Ruxolitinib contains
one chiral center, and three general strategies for its preparation
have been reported.165¨C167 These include a racemic synthesis
followed by chiral separation or resolution, introduction of the side
chain via an aza-Michael addition of the pyrazole fragment to 3-
cyclopentylpropiolonitrile and asymmetric hydrogenation of the
resulting alkene, and through introduction of the side chain via
an organocatalytic, asymmetric aza-Michael addition. The route
described herein utilizes the first strategy as this appears
to be the largest scale reported.
The synthesis was initiated by SEM protection of commercially
available chloropyrrolopyrimidine 201 to provide the protected
chloropyrrolopyrimidine 202 in 89% yield. Suzuki coupling of 202
with the pyrazole pinacolatoboronate 203 gave pyrazole 204 in
64% yield. aza-Michael reaction of pyrazole 204 with 3-cyclopentylacrylonitrile
205 was accomplished in the presence of DBU to furnish
SEM-protected ruxolitinib 206 in 98% yield as the racemate.

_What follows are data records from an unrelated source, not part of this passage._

/-- R6 of 95_test_vectors.md: XRANGE 3, XBYTE and XRANGE 6 over zeros give P2's output and end state. -/
theorem test_chunking :
    (transformPieces [.range [0, 0, 0], .byte 0, .range [0, 0, 0, 0, 0, 0]]
      (testEngine (testCfg 4 .identity) [0xFF, 0xFF, 0xFF, 0xFE] [0xFF, 0xFF, 0xFF, 0xFE] [] 0)).map
        (fun r => (r.1, r.2.ctr, r.2.cur)) =
      some ([0xFF, 0xFF, 0xFF, 0xFE, 0xFF, 0xFF, 0xFF, 0xFF, 0, 0], .val [0, 0, 0, 0], .val 2) := by decide

/-- The clauses of SkipCommand: `SKIP -3` from `CUR = 2`, the same with a collaborator that fails at the target, and
`OPND` never written. -/
theorem test_hyp_skip :
    skipTarget (testCfg 4 .identity) (0xFFFFFFFFFFFFFFFD : OpWord).toInt [0, 0, 0, 5] 2 = ([0, 0, 0, 4], 3) ∧
    eKey (testCfg 4 .identity) 7 [0, 0, 0, 4] = .block [0, 0, 0, 4] ∧
    eKey (testCfg 4 (.failAt 4)) 7 [0, 0, 0, 4] = .failed 4 ∧
    ({ testFive .identity 2 with opnd := .val 0xFFFFFFFFFFFFFFFD } : State).opnd = .val 0xFFFFFFFFFFFFFFFD ∧
    (testFive .identity 2).ctr = .val [0, 0, 0, 5] ∧ (testFive .identity 2).key = .token 7 ∧
    (testFive .identity 2).opnd = .uninit := by decide

/-- SeekCompletes and both clauses of SeekAbortsAtFailingCall: `SEEK 6` with `IV = 5`. -/
theorem test_hyp_seek :
    addn [0, 0, 0, 5] ((6 : OpWord).toNat / 4 : Nat) = [0, 0, 0, 6] ∧
    eKey (testCfg 4 .identity) 7 [0, 0, 0, 6] = .block [0, 0, 0, 6] ∧
    eKey (testCfg 4 (.failAt 6)) 7 [0, 0, 0, 6] = .failed 6 ∧
    resetFailure (testCfg 4 (.failReset 9)) 0 = some 9 ∧ resetFailure (testCfg 4 (.failAt 6)) 0 = none ∧
    ({ testFive .identity 2 with opnd := .val 6 } : State).opnd = .val 6 ∧
    (testFive .identity 2).iv = .val [0, 0, 0, 5] ∧ (testFive .identity 2).key = .token 7 ∧
    (testFive .identity 2).initDone = true := by decide

/-- GetposCompletes and GetposReportsPosition. -/
theorem test_hyp_getpos :
    (testFive .identity 2).cfg.posWindowBytes = 8 ∧ (testFive .identity 2).iv = .val [0, 0, 0, 5] ∧
    (testFive .identity 2).ctr = .val [0, 0, 0, 5] ∧ (testFive .identity 2).cur = .val 2 ∧
    ([0, 0, 0, 5] : List Byte).length = (testFive .identity 2).cfg.blockSize := by decide

/-- SkipMovesPosition: `SKIP -3` from `CUR = 2` under FLOOR; and the two sides of the exception, `SKIP -1` and `SKIP -2`. -/
theorem test_hyp_skipMoves :
    (({ testFive .identity 2 with opnd := .val 0xFFFFFFFFFFFFFFFD, chan := Channels.none } : State).Live
      7 [0, 0, 0, 5] [0, 0, 0, 5] 2 ∧
      ∃ t, exec .skip { testFive .identity 2 with opnd := .val 0xFFFFFFFFFFFFFFFD, chan := Channels.none } = .next t ∧
        t.err = 0) ∧
    (0 < -(0xFFFFFFFFFFFFFFFF : OpWord).toInt ∧ -(0xFFFFFFFFFFFFFFFF : OpWord).toInt < ((2 : Nat) : Int)) ∧
    ¬ (0 < -(0xFFFFFFFFFFFFFFFE : OpWord).toInt ∧ -(0xFFFFFFFFFFFFFFFE : OpWord).toInt < ((2 : Nat) : Int)) :=
  ⟨⟨(testFive_live .identity 2 (by decide) rfl).withHostData _ _ rfl, _, rfl, rfl⟩, by decide, by decide⟩

/-- SeekSetsPosition, with `SEEK 2` and a message of two bytes after two others. -/
theorem test_hyp_seekSets :
    ({ testFive .identity 2 with opnd := .val 2, chan := Channels.none } : State).Live 7 [0, 0, 0, 5] [0, 0, 0, 5] 2 ∧
    (∃ t, exec .seek { testFive .identity 2 with opnd := .val 2, chan := Channels.none } = .next t ∧ t.err = 0) ∧
    collaboratorAnswers (testFive .identity 2).cfg 7 ∧ ([8, 9] : List Byte).length = (2 : OpWord).toNat ∧
    ∃ z, exec .reset { testFive .identity 2 with opnd := .val 2, chan := Channels.none } = .next z ∧ z.err = 0 ∧
      ∃ u, exec .xrange (withStream ([8, 9] ++ [1, 2]) z) = .next u :=
  ⟨(testFive_live .identity 2 (by decide) rfl).withHostData _ _ rfl, ⟨_, rfl, rfl⟩, test_identity_answers 4 7, rfl,
    _, rfl, rfl, _, rfl⟩

/-- ResetAndInitGoToZero, for RESET and for INIT. -/
theorem test_hyp_zero :
    (testFive .identity 2).Inv ∧ (∃ t, exec .reset (testFive .identity 2) = .next t ∧ t.err = 0) ∧
    ((testFive .identity 2).withIvKey [1, 2, 3, 4] 8).Inv ∧
    ∃ t, exec (.init true true) ((testFive .identity 2).withIvKey [1, 2, 3, 4] 8) = .next t ∧ t.err = 0 :=
  ⟨testFive_inv .identity 2 (by decide) rfl, ⟨_, rfl, rfl⟩,
    ((testFive_live .identity 2 (by decide) rfl).withHostData .uninit _ rfl).inv, _, rfl, rfl⟩

/-- PositionCountsTransformedBytes: three bytes and a block after a RESET. -/
theorem test_hyp_positionCounts :
    (testFive .identity 2).Inv ∧ (testFive .identity 2).cfg.posWindowBytes = 8 ∧
    (∃ z, exec .reset (testFive .identity 2) = .next z ∧ z.err = 0 ∧ z.key = .token 7) ∧
    collaboratorAnswers (testFive .identity 2).cfg 7 ∧
    piecesFit (testFive .identity 2).cfg.blockSize [.range [1, 2, 3], .block [5, 6, 7, 8]] ∧
    (messageOf [.range [1, 2, 3], .block [5, 6, 7, 8]]).length < 2 ^ 64 ∧
    (messageOf [.range [1, 2, 3], .block [5, 6, 7, 8]]).length < positionSpace 4 := by
  refine ⟨testFive_inv .identity 2 (by decide) rfl, rfl, ⟨_, rfl, rfl, rfl⟩, test_identity_answers 4 7, ?_, by decide, by decide⟩
  intro m hm
  obtain rfl : m = [5, 6, 7, 8] := by simpa using hm
  rfl

/-- SeekOfGetposRestores, at position 2. -/
theorem test_hyp_seekOfGetpos :
    (testFive .identity 2).Live 7 [0, 0, 0, 5] [0, 0, 0, 5] 2 ∧ (testFive .identity 2).cfg.posWindowBytes = 8 ∧
    logicalPosition 4 [0, 0, 0, 5] [0, 0, 0, 5] 2 < 2 ^ 64 ∧
    ∃ t, exec .getpos (testFive .identity 2) = .next t ∧ t.result = .val 2 ∧
      ∃ u, exec .seek { t with opnd := .val 2 } = .next u ∧ u.err = 0 :=
  ⟨testFive_live .identity 2 (by decide) rfl, rfl, by decide, _, rfl, rfl, _, rfl, rfl⟩

/-- KeystreamIsPeriodic. -/
theorem test_hyp_periodic : 1 ≤ (testCfg 4 .identity).blockSize := by decide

The desired enantiomer 207 was isolated via chiral column separation
in 93.5% yield and 99.4% ee, on 100 kg scale. Removal of the
SEM group was accomplished through a two step process via treatment
with lithium tetrafluoroborate and aqueous ammonium
hydroxide, ultimately giving rise to ruxolitinib 208 in 84% yield.
The phosphate salt was then prepared by treatment with phosphoric
acid. Crystallization from MeOH/i-PrOH/n-heptane gave ruxolitinib
phosphate (XX) in good overall yield in 99.8% ee. Pyrazole
pinacolatoboronate 203 was prepared from pyrazole 209 via iodination
with N-iodosuccinimide followed by reaction with trimethyl
silyl chloride to give protected iodopyrazaole 210 in high yield.
Reaction of 210 with i-PrMgCl to form the corresponding Grignard
reagent followed by reaction with isopropylpinacolborane 211
provided Suzuki boronate synthon 203 in 55% yield.